▸ Problem: Only one stretch of the data is wanted: the line containing "order, once each", the line containing "close of the", and every line between them, copied exactly.

▸ Data for the task:
============
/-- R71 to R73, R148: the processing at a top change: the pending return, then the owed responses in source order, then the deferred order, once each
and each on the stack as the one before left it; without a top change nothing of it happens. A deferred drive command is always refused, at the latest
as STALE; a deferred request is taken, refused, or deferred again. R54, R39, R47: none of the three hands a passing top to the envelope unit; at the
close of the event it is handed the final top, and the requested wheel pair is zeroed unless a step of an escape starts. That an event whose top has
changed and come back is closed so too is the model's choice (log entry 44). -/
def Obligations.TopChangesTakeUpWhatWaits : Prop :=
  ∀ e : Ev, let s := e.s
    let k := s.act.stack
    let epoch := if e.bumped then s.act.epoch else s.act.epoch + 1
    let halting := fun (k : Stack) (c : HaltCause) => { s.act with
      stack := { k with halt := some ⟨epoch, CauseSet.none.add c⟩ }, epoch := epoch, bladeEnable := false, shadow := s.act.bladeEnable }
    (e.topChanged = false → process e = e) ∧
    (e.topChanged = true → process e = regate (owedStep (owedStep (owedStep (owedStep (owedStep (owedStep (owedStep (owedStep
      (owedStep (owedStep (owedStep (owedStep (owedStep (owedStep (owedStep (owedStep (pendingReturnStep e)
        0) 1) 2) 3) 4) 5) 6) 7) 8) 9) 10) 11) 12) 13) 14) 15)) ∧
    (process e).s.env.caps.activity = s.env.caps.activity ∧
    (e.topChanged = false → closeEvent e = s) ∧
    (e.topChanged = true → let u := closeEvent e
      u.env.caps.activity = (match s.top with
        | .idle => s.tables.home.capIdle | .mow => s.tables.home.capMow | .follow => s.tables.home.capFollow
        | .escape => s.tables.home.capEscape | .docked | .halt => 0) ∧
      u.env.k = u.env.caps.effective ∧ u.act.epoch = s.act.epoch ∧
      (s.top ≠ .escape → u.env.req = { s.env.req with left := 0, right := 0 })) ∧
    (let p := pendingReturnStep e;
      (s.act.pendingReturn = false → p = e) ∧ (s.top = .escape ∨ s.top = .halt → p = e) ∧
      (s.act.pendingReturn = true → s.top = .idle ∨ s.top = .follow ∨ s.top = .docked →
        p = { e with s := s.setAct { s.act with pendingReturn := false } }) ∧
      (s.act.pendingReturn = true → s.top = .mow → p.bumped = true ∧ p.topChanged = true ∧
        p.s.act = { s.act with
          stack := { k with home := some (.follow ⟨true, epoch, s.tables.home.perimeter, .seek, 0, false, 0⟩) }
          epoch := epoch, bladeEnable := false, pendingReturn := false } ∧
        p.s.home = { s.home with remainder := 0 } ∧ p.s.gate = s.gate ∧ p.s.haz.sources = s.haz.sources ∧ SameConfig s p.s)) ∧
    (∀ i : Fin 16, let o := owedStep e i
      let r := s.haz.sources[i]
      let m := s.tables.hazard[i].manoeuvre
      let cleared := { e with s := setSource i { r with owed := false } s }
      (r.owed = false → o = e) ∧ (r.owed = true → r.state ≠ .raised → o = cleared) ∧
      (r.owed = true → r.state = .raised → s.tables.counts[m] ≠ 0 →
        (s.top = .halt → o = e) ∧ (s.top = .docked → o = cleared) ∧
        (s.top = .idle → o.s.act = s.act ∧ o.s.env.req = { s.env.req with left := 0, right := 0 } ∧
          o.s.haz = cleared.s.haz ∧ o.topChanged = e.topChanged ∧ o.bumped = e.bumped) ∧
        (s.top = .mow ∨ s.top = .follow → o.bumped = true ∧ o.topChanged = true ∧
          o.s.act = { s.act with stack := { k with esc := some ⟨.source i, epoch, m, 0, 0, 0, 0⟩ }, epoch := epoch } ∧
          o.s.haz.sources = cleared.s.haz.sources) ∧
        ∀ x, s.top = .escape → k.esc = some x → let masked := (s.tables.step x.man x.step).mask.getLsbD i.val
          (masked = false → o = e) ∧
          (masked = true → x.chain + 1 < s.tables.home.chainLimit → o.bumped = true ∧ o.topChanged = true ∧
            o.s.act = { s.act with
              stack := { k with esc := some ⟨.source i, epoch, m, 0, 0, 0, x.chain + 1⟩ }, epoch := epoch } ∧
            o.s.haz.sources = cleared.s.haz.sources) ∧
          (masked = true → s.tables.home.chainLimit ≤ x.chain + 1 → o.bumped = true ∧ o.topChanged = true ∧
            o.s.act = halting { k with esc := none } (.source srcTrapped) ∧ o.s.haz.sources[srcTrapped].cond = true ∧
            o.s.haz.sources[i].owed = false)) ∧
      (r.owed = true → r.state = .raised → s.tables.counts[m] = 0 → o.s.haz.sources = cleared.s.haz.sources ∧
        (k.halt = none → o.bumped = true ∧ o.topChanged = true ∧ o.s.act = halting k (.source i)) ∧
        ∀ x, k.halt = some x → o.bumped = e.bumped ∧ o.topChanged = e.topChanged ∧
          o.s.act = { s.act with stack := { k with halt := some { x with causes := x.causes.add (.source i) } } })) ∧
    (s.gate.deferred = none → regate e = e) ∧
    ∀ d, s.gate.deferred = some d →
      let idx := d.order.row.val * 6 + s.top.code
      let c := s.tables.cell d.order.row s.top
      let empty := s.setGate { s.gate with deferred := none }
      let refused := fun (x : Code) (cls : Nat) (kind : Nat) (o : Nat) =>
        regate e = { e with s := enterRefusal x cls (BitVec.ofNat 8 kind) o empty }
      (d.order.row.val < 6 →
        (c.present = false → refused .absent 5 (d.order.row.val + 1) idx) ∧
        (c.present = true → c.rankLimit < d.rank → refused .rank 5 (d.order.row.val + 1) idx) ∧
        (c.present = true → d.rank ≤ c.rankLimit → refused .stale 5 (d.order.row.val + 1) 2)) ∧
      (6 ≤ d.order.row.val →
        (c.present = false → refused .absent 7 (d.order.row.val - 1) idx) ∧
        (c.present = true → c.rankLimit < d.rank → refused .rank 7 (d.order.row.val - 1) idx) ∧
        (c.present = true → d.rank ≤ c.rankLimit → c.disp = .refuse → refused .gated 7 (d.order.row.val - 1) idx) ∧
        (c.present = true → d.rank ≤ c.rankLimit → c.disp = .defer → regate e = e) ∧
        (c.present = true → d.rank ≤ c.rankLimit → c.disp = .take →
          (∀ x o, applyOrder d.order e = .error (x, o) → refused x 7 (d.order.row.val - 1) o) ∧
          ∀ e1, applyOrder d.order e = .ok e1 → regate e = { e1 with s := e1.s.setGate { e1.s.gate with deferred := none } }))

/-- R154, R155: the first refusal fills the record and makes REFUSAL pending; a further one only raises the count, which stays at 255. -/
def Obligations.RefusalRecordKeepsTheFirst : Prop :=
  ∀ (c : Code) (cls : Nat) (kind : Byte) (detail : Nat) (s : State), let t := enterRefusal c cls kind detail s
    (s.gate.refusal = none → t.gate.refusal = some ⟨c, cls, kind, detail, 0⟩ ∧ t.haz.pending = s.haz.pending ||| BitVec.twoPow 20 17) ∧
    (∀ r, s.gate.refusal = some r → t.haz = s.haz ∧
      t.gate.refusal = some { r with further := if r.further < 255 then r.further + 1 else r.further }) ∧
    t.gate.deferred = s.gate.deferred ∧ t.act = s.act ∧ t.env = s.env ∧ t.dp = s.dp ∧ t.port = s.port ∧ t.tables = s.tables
============
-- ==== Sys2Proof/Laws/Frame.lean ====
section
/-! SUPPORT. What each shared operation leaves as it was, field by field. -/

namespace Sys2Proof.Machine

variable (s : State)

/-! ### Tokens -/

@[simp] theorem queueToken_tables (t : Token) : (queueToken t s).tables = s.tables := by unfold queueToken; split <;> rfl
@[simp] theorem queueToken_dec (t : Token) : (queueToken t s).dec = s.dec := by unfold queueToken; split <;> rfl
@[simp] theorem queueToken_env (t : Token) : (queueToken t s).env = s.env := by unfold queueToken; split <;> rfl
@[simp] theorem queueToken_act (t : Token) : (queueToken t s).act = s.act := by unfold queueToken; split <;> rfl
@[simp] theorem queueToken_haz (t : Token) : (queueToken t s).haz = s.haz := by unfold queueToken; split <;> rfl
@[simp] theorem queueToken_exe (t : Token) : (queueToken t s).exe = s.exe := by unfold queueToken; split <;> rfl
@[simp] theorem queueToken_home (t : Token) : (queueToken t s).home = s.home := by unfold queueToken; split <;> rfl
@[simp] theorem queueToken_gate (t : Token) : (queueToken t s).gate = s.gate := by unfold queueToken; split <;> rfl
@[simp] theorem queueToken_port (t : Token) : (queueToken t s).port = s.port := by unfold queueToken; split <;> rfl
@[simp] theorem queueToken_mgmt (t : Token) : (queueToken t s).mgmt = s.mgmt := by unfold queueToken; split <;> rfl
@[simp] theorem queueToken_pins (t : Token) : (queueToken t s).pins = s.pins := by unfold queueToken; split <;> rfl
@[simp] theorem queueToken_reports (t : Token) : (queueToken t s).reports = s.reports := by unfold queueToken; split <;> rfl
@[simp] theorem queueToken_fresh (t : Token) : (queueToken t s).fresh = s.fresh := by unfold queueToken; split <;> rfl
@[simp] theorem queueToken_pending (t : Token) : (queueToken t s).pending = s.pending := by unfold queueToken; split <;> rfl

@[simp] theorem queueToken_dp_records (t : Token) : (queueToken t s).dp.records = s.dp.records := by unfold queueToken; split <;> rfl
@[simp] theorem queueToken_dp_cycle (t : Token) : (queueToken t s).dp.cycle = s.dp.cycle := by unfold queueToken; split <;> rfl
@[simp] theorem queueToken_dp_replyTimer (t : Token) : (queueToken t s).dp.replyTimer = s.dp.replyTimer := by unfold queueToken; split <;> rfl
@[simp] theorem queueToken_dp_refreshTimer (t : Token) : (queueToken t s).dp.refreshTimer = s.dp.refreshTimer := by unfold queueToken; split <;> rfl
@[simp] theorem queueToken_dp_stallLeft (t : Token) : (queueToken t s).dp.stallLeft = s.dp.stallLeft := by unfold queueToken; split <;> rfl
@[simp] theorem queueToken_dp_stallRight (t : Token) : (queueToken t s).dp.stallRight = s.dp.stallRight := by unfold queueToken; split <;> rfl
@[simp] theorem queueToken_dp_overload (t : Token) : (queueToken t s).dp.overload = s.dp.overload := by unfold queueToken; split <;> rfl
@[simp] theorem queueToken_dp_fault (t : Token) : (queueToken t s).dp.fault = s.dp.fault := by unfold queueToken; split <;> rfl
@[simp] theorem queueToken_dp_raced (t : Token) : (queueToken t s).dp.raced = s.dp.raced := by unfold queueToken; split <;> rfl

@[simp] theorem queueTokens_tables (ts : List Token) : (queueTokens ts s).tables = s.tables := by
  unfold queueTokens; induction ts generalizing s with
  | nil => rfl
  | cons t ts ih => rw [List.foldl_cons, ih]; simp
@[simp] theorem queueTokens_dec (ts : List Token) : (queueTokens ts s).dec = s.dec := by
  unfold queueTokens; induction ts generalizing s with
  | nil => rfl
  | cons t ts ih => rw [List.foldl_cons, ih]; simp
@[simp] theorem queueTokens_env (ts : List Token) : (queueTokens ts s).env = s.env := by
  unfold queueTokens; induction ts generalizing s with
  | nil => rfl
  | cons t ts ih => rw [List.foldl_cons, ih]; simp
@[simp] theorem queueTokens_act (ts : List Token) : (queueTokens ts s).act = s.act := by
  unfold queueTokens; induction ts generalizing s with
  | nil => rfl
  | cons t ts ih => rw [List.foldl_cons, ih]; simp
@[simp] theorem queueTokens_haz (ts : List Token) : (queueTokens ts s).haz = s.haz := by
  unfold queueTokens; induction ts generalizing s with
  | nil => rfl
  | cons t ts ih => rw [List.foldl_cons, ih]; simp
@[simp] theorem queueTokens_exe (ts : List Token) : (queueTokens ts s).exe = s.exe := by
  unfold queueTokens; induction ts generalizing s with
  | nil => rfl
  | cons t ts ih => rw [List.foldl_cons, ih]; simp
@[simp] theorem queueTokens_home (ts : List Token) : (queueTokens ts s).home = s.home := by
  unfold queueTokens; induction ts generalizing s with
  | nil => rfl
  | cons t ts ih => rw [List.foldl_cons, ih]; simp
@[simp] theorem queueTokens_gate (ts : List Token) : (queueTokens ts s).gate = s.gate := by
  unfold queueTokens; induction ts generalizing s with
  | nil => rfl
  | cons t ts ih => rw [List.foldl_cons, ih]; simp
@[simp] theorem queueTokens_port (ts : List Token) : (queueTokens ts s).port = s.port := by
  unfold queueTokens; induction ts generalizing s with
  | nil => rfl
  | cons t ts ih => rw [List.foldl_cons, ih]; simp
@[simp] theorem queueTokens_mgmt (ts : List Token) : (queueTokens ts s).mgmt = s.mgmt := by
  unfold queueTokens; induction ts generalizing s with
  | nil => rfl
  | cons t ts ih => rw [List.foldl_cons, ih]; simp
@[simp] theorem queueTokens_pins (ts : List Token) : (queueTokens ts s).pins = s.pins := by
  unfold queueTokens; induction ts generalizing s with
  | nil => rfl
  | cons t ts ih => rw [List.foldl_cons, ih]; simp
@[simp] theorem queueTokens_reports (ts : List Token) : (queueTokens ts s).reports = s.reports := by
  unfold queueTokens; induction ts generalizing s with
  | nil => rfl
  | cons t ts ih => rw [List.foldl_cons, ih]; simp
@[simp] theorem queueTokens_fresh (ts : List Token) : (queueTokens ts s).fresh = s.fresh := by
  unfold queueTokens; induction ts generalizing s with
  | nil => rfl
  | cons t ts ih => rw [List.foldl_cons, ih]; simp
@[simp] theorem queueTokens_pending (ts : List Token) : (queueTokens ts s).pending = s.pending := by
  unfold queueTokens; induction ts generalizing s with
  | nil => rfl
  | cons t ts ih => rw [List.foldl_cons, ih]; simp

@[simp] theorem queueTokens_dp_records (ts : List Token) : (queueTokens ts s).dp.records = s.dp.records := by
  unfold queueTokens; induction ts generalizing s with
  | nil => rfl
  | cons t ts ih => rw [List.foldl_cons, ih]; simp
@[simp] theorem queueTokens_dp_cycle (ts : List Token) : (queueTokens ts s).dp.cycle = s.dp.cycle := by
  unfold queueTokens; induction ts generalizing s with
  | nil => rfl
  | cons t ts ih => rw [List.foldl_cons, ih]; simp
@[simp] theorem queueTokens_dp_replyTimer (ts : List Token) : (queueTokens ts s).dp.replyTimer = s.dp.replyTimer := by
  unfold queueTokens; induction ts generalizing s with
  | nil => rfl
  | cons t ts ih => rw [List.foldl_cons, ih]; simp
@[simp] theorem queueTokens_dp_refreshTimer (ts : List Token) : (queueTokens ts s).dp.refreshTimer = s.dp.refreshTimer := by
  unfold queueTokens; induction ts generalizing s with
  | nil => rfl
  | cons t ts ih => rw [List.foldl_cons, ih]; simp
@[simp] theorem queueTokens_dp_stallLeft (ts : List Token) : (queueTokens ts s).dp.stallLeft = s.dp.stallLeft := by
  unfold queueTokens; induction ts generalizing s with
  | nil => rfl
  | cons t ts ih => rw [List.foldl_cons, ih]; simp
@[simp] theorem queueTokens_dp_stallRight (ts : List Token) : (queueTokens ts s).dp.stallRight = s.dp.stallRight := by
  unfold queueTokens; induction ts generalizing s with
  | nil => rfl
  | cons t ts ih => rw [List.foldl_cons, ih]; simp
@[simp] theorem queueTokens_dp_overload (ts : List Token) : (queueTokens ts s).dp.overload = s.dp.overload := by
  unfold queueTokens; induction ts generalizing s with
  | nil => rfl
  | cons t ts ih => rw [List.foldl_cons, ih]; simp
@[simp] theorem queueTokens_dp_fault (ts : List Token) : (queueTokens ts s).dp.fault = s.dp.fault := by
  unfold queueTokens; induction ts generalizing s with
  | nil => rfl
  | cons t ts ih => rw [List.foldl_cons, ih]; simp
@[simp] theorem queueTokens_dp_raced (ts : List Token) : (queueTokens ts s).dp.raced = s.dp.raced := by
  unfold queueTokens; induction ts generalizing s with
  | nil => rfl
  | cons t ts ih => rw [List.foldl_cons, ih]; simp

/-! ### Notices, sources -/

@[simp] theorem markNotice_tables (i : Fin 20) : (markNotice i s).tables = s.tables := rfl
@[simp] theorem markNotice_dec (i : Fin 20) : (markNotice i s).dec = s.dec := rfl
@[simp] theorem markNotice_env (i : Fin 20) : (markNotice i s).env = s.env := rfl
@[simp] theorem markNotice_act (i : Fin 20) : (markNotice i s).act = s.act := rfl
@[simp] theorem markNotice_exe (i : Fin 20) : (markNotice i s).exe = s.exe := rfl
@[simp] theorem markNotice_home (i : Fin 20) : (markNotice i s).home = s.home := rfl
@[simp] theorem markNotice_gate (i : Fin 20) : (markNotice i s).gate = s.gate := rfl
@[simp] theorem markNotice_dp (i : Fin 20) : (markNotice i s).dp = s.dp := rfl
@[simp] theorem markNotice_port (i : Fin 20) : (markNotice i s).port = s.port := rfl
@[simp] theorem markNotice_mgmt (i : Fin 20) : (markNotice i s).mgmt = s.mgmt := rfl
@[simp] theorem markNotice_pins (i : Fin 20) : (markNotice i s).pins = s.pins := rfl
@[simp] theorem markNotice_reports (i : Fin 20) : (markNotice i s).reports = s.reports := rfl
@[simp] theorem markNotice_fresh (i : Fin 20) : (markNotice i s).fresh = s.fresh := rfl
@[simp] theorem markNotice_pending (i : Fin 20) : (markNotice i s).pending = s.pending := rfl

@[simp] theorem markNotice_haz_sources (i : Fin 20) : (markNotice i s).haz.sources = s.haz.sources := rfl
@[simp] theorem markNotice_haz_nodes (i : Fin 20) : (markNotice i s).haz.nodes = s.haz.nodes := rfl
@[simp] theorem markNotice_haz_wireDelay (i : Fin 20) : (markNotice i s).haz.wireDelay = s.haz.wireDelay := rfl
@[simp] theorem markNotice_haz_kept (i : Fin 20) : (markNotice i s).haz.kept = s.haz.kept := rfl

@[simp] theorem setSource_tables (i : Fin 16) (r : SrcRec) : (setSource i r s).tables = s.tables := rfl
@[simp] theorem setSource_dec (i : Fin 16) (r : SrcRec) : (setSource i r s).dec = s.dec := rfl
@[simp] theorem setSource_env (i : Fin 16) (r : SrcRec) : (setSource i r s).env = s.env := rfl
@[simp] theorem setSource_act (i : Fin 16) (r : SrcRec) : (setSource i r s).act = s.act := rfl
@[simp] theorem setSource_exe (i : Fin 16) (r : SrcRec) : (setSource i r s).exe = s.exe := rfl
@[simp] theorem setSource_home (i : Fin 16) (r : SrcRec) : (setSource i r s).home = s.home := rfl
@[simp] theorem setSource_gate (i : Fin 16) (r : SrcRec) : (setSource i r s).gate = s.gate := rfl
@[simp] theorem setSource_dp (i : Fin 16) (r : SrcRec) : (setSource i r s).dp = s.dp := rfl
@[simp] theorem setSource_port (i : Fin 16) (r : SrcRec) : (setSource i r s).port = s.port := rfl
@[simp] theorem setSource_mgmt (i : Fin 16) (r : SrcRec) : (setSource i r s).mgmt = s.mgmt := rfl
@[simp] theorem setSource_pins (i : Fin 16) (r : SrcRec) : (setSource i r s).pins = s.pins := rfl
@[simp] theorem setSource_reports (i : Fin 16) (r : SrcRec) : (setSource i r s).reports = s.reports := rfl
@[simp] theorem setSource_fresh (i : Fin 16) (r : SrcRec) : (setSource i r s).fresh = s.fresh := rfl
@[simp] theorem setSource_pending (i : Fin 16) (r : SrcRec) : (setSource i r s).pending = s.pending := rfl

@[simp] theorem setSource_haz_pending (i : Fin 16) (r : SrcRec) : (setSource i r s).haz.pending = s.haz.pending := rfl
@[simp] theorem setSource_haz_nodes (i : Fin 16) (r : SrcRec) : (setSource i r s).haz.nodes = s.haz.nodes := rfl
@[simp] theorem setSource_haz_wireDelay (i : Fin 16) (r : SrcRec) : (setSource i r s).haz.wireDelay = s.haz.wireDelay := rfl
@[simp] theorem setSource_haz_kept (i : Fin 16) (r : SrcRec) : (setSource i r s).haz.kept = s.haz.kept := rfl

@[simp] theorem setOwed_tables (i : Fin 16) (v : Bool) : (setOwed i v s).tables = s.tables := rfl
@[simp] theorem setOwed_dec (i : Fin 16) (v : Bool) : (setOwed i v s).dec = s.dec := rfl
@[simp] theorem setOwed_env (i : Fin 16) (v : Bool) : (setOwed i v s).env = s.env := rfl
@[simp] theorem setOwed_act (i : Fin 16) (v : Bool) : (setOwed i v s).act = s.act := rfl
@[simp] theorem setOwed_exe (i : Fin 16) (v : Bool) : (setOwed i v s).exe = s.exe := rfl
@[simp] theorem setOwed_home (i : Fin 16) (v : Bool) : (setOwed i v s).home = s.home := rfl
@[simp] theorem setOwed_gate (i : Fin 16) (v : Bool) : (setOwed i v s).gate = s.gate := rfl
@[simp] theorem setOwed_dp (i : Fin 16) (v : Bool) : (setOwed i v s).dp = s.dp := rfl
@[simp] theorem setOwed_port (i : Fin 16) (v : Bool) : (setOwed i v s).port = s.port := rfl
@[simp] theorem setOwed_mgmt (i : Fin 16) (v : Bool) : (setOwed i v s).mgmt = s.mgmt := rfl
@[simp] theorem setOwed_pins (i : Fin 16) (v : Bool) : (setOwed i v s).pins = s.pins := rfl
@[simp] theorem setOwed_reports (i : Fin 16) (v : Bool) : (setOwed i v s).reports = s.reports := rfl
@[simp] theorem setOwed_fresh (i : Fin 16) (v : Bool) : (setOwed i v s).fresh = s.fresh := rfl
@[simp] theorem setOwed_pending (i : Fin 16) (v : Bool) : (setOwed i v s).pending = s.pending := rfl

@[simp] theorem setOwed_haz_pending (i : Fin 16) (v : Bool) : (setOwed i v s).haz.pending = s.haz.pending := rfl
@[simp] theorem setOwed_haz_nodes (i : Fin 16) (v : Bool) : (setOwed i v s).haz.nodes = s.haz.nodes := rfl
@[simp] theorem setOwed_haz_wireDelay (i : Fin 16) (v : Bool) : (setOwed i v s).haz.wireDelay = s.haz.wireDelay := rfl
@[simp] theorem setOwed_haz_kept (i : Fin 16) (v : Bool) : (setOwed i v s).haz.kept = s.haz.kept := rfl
============
▸ Task output:
/-- R71 to R73, R148: the processing at a top change: the pending return, then the owed responses in source order, then the deferred order, once each
and each on the stack as the one before left it; without a top change nothing of it happens. A deferred drive command is always refused, at the latest
as STALE; a deferred request is taken, refused, or deferred again. R54, R39, R47: none of the three hands a passing top to the envelope unit; at the
close of the event it is handed the final top, and the requested wheel pair is zeroed unless a step of an escape starts. That an event whose top has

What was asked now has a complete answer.